„Ich lasse mich von Fakten nicht beirren!“

15.03.2012

„Ich lasse mich von Fakten nicht beirren!“ – so lautet ein (mehr oder weniger running) Gag aus meinem Bekanntenkreis über Menschen, die auch dann noch auf ihren Ansichten beharren, wenn das Gegenteil längst bewiesen ist. Aller Witzigkeit zum Trotze gibt es diese wirklich und in aller Regel pflegen sie keine großen Bemühungen sich zu verstecken. Ich frage mich, wie es wohl wäre, als solch ein Mensch zu leben, kann es aber nicht nachvollziehen. Natürlich irre ich mich wie jeder andere auch bisweilen, aber lerne daraus. Eine Minderheit (hoffentlich) ist dazu allerdings nicht in der Lage, wobei ich nicht entscheiden kann, ob sie nicht wollen (warum?) oder tatsächlich nicht können.

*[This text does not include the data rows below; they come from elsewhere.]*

/-- A completed fill of the present generation: the half becomes READY, and it plays at once where the voice has no PLAYING
half, priming or in underrun, from the half's first sample on (R134, R135, R137). DEDUCED (log 39): next-play stands and so
names the half that plays. -/
def Voice.accept (v : Voice) (id : HalfId) (samples : List Byte) : Voice :=
  let h := v.half id
  if v.isPlaying then v.setHalf id { h with state := .ready, samples := samples }
  else
    { v.setHalf id { h with state := .playing, samples := samples } with
      priming := false
      current := v.current.map fun cur => { cur with segment := h.segment, offset := h.offset } }

/-- A fill completes (R137): with the voice's generation as its tag it is accepted, otherwise its samples are discarded and
the half becomes EMPTY. The reader is then free. -/
def SoundEngine.completeFill (e : SoundEngine) (samples : List Byte) : SoundEngine :=
  match e.reader with
  | none => e
  | some f =>
    match e.voices[f.voice]? with
    | none => { e with reader := none }
    | some v =>
      let count := (v.half f.half).count
      if f.tag = v.generation then
        { e.onVoice f.voice (·.accept f.half (filledSamples e.unread count samples)) with
          reader := none
          unread := e.unread + (count - samples.length) }
      else { e.onVoice f.voice (·.setHalf f.half HalfBuffer.empty) with reader := none }

/-! ### Playing (R133, R134) -/

/-- The PLAYING half of a voice. -/
def Voice.playingHalf (v : Voice) : Option HalfId :=
  if v.half0.state = .playing then some .h0 else if v.half1.state = .playing then some .h1 else none

/-- The sample a voice contributes at an output instant, as a signed number; 0 without a PLAYING half (R133). -/
def Voice.contribution (v : Voice) : Int :=
  match v.playingHalf, v.current with
  | some id, some cur => ((v.half id).samples.getD (cur.offset - (v.half id).offset) 0#8).toInt
  | _, _ => 0

/-- The gain of a voice's current program; 0 for an IDLE voice (R133). -/
def Voice.gain (table : ProgramTable) (v : Voice) : Nat :=
  match v.current with
  | some cur => ((lookupProgram table cur.program).map (·.gain)).getD 0
  | none => 0

/-- After a half is exhausted (R134): the other half plays, or the voice is in underrun (`true`: to be counted), or the
program has run out. -/
def Voice.afterExhaustion (table : ProgramTable) (reader : Option Fill) (index : Nat) (v : Voice) (cur : Playing)
    (other : HalfId) : Voice × Bool :=
  let h := v.half other
  if h.state = .ready then
    ({ v.setHalf other { h with state := .playing } with
        current := some { cur with segment := h.segment, offset := h.offset } }, false)
  else if h.state = .filling ∧ fillInFlight reader index v then
    ({ v with current := some { cur with segment := h.segment, offset := h.offset } }, true)
  else
    match v.cursor with
    | .fetch segment offset => ({ v with current := some { cur with segment := segment, offset := offset } }, true)
    | .ended => (Voice.endProgram table v.stack v, false)

/-- A voice takes its next sample (R133); `true` when SOUND_UNDERRUN is to be counted (R134). DEDUCED (log 39):
next-play becomes the half that plays after an exhaustion, and stands while it does. -/
def Voice.takeSample (table : ProgramTable) (reader : Option Fill) (index : Nat) (v : Voice) : Voice × Bool :=
  match v.playingHalf, v.current with
  | some id, some cur =>
    let h := v.half id
    if cur.offset + 1 < h.offset + h.count then ({ v with current := some { cur with offset := cur.offset + 1 } }, false)
    else
      Voice.afterExhaustion table reader index { v.setHalf id HalfBuffer.empty with nextPlay := id.other } cur id.other
  | _, _ => (v, false)

/-- The effective level of the mixer (R139). -/
def effectiveLevel (master shed : Nat) : Nat := if 2 ≤ shed then master - 4 else master

/-- The mixer is muted (R140), or the part mode is START (R138). -/
def Controller.muted (c : Controller) : Bool :=
  3 ≤ c.supply.shedLevel || !c.soundOnLevel || c.command.partMode == .start

/-- The mixer's value for these voices (R138): the sum of sample x gain x vol, divided by 4096 toward zero, saturated. -/
def mix (table : ProgramTable) (vol : Nat) (voices : List Voice) : Int :=
  let sum : Int := (voices.map fun v => v.contribution * (v.gain table : Int) * (vol : Int)).sum
  clampInt (-2048) 2047 (Int.tdiv sum 4096)

/-- The value sent to the audio output at this instant (R138 to R140). -/
def Controller.audioOutput (c : Controller) : Int :=
  if c.muted then 0
  else
    mix c.sound.programs (c.sound.volumeCurve.getD (effectiveLevel c.settings.masterLevel c.supply.shedLevel) 0)
      c.sound.voices

/-- One output instant (R133, R134, R138): the mixer's value goes out, every voice takes its sample, underruns are counted. -/
def Controller.outputInstant (c : Controller) : Controller :=
  let taken := c.sound.voices.mapIdx fun k v => v.takeSample c.sound.programs c.sound.reader k
  (c.onSound fun e => { e with output := c.audioOutput, voices := taken.map (·.1) }).countSoundUnderruns
    (taken.countP (·.2))

end Sys2Proof.Machine
end

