-- ==== Sys2Proof/Machine/SmokeOps.lean ====
section
/-! DEFINITION. The Smoke Controller's operations (chapter 8). -/

namespace Sys2Proof.Machine

/-- The SMOKE_FAULT flag of STATUS (R155). -/
def SmokeState.faulty : SmokeState → Bool
  | .purge => true
  | .fault => true
  | _ => false

/-- A STATUS request is filed when the smoke state enters or leaves PURGE and FAULT as a pair (R155). -/
def Controller.announceSmoke (before : SmokeState) (c : Controller) : Controller :=
  if before.faulty = c.smoke.state.faulty then c else c.fileStatus

/-- Change the Smoke Controller and announce its flag. -/
def Controller.changeSmoke (c : Controller) (f : SmokeController → SmokeController) : Controller :=
  (c.onSmoke f).announceSmoke c.smoke.state

/-! ### Entering a state: heater, fan, timers and window (section 8.3, R148 to R154) -/

/-- OFF (R148, R154). -/
def SmokeController.enterOff (k : SmokeController) : SmokeController :=
  { k with state := .off, heater := false, fanDuty := 0, heatUpTimer := none, puffTimer := none, dryWindow := [] }

/-- HEATING: the heater stays off until the next sample (R148). -/
def SmokeController.enterHeating (k : SmokeController) : SmokeController :=
  { k with state := .heating, heater := false, fanDuty := 0, heatUpTimer := some 90000, puffTimer := none, dryWindow := [] }

/-- The fan duty of SHED at a shed level (R152, R153). -/
def shedFan (fanIdle level : Nat) : Nat := if level ≤ 1 then fanIdle else 0

/-- SHED (R148, R153). -/
def SmokeController.enterShed (fanIdle level : Nat) (k : SmokeController) : SmokeController :=
  { k with state := .shed, heater := false, fanDuty := shedFan fanIdle level, heatUpTimer := none, puffTimer := none,
           dryWindow := [] }

/-- FAULT from an open or shorted sensor (R147). -/
def SmokeController.enterFault (k : SmokeController) : SmokeController :=
  { k with state := .fault, heater := false, fanDuty := 0, heatUpTimer := none, puffTimer := none, dryWindow := [] }

/-- PURGE (R150). -/
def SmokeController.enterPurge (k : SmokeController) : SmokeController :=
  { k with state := .purge, heater := false, fanDuty := 600, heatUpTimer := none, puffTimer := none, dryWindow := [],
           purgeTimer := some 10000 }

/-- Heating is asked for: HEATING at shed level 0, SHED above (R148, R154). -/
def Controller.startSmoke (c : Controller) : Controller :=
  c.changeSmoke fun k =>
    if c.supply.shedLevel = 0 then k.enterHeating else k.enterShed c.settings.fanIdle c.supply.shedLevel

def Controller.latchSmokeFault (c : Controller) : Controller := c.onLatches fun l => { l with smokeFault := true }

/-- The purge of a heater fault (R150). -/
def Controller.startPurge (c : Controller) : Controller := (c.changeSmoke (·.enterPurge)).latchSmokeFault

/-! ### Events from other units -/

/-- A rising or falling edge of the SMOKE_ENABLE level (R148). -/
def Controller.smokeEdge (rising : Bool) (c : Controller) : Controller :=
  if rising then
    if c.command.partMode = .run ∧ (c.smoke.state = .off ∨ c.smoke.state = .fault) then c.startSmoke else c
  else
    match c.smoke.state with
    | .heating => c.changeSmoke (·.enterOff)
    | .ready => c.changeSmoke (·.enterOff)
    | .shed => c.changeSmoke (·.enterOff)
    | _ => c

/-- A change of the shed level to `level` (R153). -/
def Controller.smokeShed (level : Nat) (c : Controller) : Controller :=
  match c.smoke.state with
  | .heating => if level = 0 then c else c.changeSmoke (·.enterShed c.settings.fanIdle level)
  | .ready => if level = 0 then c else c.changeSmoke (·.enterShed c.settings.fanIdle level)
  | .shed =>
    if level = 0 then c.changeSmoke (·.enterHeating)
    else c.onSmoke fun k => { k with fanDuty := shedFan c.settings.fanIdle level }
  | _ => c

/-- The part mode becomes PARKED (R154). -/
def Controller.smokePark (c : Controller) : Controller :=
  match c.smoke.state with
  | .heating => c.changeSmoke (·.enterOff)
  | .ready => c.changeSmoke (·.enterOff)
  | .shed => c.changeSmoke (·.enterOff)
  | _ => c

/-- The part mode returns to RUN from PARKED (R154). -/
def Controller.smokeUnpark (c : Controller) : Controller :=
  if c.smoke.state = .off ∧ c.smokeEnableLevel then c.startSmoke else c

/-- The length of a puff (R151). -/
def puffLength (lastInterval : Option Nat) : Nat :=
  match lastInterval with
  | none => 60
  | some n => max 1 (min 60 (n * 45 / 100))

/-- The fan duty of a puff at a labour level (section 8.1). -/
def Settings.puffDuty (cfg : Settings) : LabourLevel → Nat
  | .coast => cfg.fanPuff.getD 0 0
  | .light => cfg.fanPuff.getD 1 0
  | .working => cfg.fanPuff.getD 2 0
  | .heavy => cfg.fanPuff.getD 3 0

/-- A beat event (R151). -/
def Controller.puffBeat (labour : LabourLevel) (c : Controller) : Controller :=
  if c.smoke.state = .ready then
    c.onSmoke fun k =>
      { k with
        puffDuty := c.settings.puffDuty labour
        fanDuty := c.settings.puffDuty labour
        puffTimer := some (puffLength c.beat.lastInterval) }
  else c

/-! ### The sample tick (R146, R147, R149, R150) -/

/-- The temperature of a reading (R146). -/
def temperatureOf (table : List Nat) (reading : Nat) : Nat :=
  let k := reading / 128
  let low : Int := table.getD k 0
  let high : Int := table.getD (k + 1) 0
  (low + Int.tdiv ((high - low) * ((reading : Int) - 128 * k)) 128).toNat

/-- An open or shorted sensor (R147). -/
def sensorOpen (reading : Nat) : Bool := reading ≤ 3 || 1020 ≤ reading

/-- The dry-rate window after a sample (R150): appended to while the heater was on over the whole interval, else emptied. -/
def nextWindow (heater : Bool) (temperature : Nat) (window : List Nat) : List Nat :=
  if heater then
    let longer := window ++ [temperature]
    if longer.length = 12 then longer.tail else longer
  else []

/-- A dry element (R150): 11 temperatures, the newest above the oldest by more than 15. -/
def dryElement (window : List Nat) : Bool := window.length == 11 && window.headD 0 + 15 < window.getLastD 0

/-- The target temperature (R149). -/
def Controller.smokeTarget (c : Controller) : Nat :=
  if c.motion.labour = .working ∨ c.motion.labour = .heavy then c.settings.tWork else c.settings.tIdle

/-- Choose READY and switch the heater (R149). -/
def SmokeController.switchHeater (target fanIdle : Nat) (k : SmokeController) : SmokeController :=
  let ready : SmokeController :=
    if k.state = .heating ∧ (target : Int) - 5 ≤ k.temperature then
      { k with state := .ready, heatUpTimer := none, fanDuty := fanIdle }
    else k
  { ready with
    heater :=
      if (k.temperature : Int) < (target : Int) - 5 then true
      else if target < k.temperature then false
      else k.heater }

/-- One smoke sample (R146 to R150). -/
def Controller.smokeTick (reading : Nat) (c : Controller) : Controller :=
  let t := temperatureOf c.settings.temperatureTable reading
  let c := c.onSmoke fun k => { k with temperature := t }
  if sensorOpen reading ∧ (c.smoke.state = .heating ∨ c.smoke.state = .ready ∨ c.smoke.state = .shed) then
    (c.changeSmoke (·.enterFault)).latchSmokeFault
  else
    let c := c.onSmoke fun k => { k with dryWindow := nextWindow k.heater t k.dryWindow }
    if c.smoke.state = .heating ∨ c.smoke.state = .ready then
      if dryElement c.smoke.dryWindow ∨ c.settings.tMax < t then c.startPurge
      else c.onSmoke (·.switchHeater c.smokeTarget c.settings.fanIdle)
    else c

/-- The end of a puff: the fan returns to Fidle (R151). -/
def Controller.endPuff (c : Controller) : Controller :=
  c.onSmoke fun k => { k with puffTimer := none, fanDuty := c.settings.fanIdle }

/-- The end of the purge (R150). -/
def Controller.endPurge (c : Controller) : Controller :=
  c.changeSmoke fun k =>
    { k with state := if c.smokeEnableLevel then .fault else .off, fanDuty := 0, purgeTimer := none }

/-- Warm restart (R156). -/
def SmokeController.warm (k : SmokeController) : SmokeController :=
  { k with
    state := if k.state.faulty then .fault else .off
    heater := false
    fanDuty := 0
    heatUpTimer := none
    purgeTimer := none
    puffTimer := none
    dryWindow := [] }

/-- The heater PWM duty (section 8.1). -/
def Controller.heaterDuty (c : Controller) : Nat := if c.smoke.heater then c.settings.heaterPower else 0

end Sys2Proof.Machine
end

Erst kürzlich hatte ich wieder eine solche Begegnung. Aber der Reihe nach. Es gibt eine Firefox-Erweiterung namens „Binnen-I be gone“. Diese entfernt das bisweilen in Texten verwendete, den üblichen Rechtschreibregeln zuwiderlaufende Binnen-I, z.B. in „SchülerInnen“, und ersetzt das Wort durch das generische Maskulinum, z.B. „Schüler“.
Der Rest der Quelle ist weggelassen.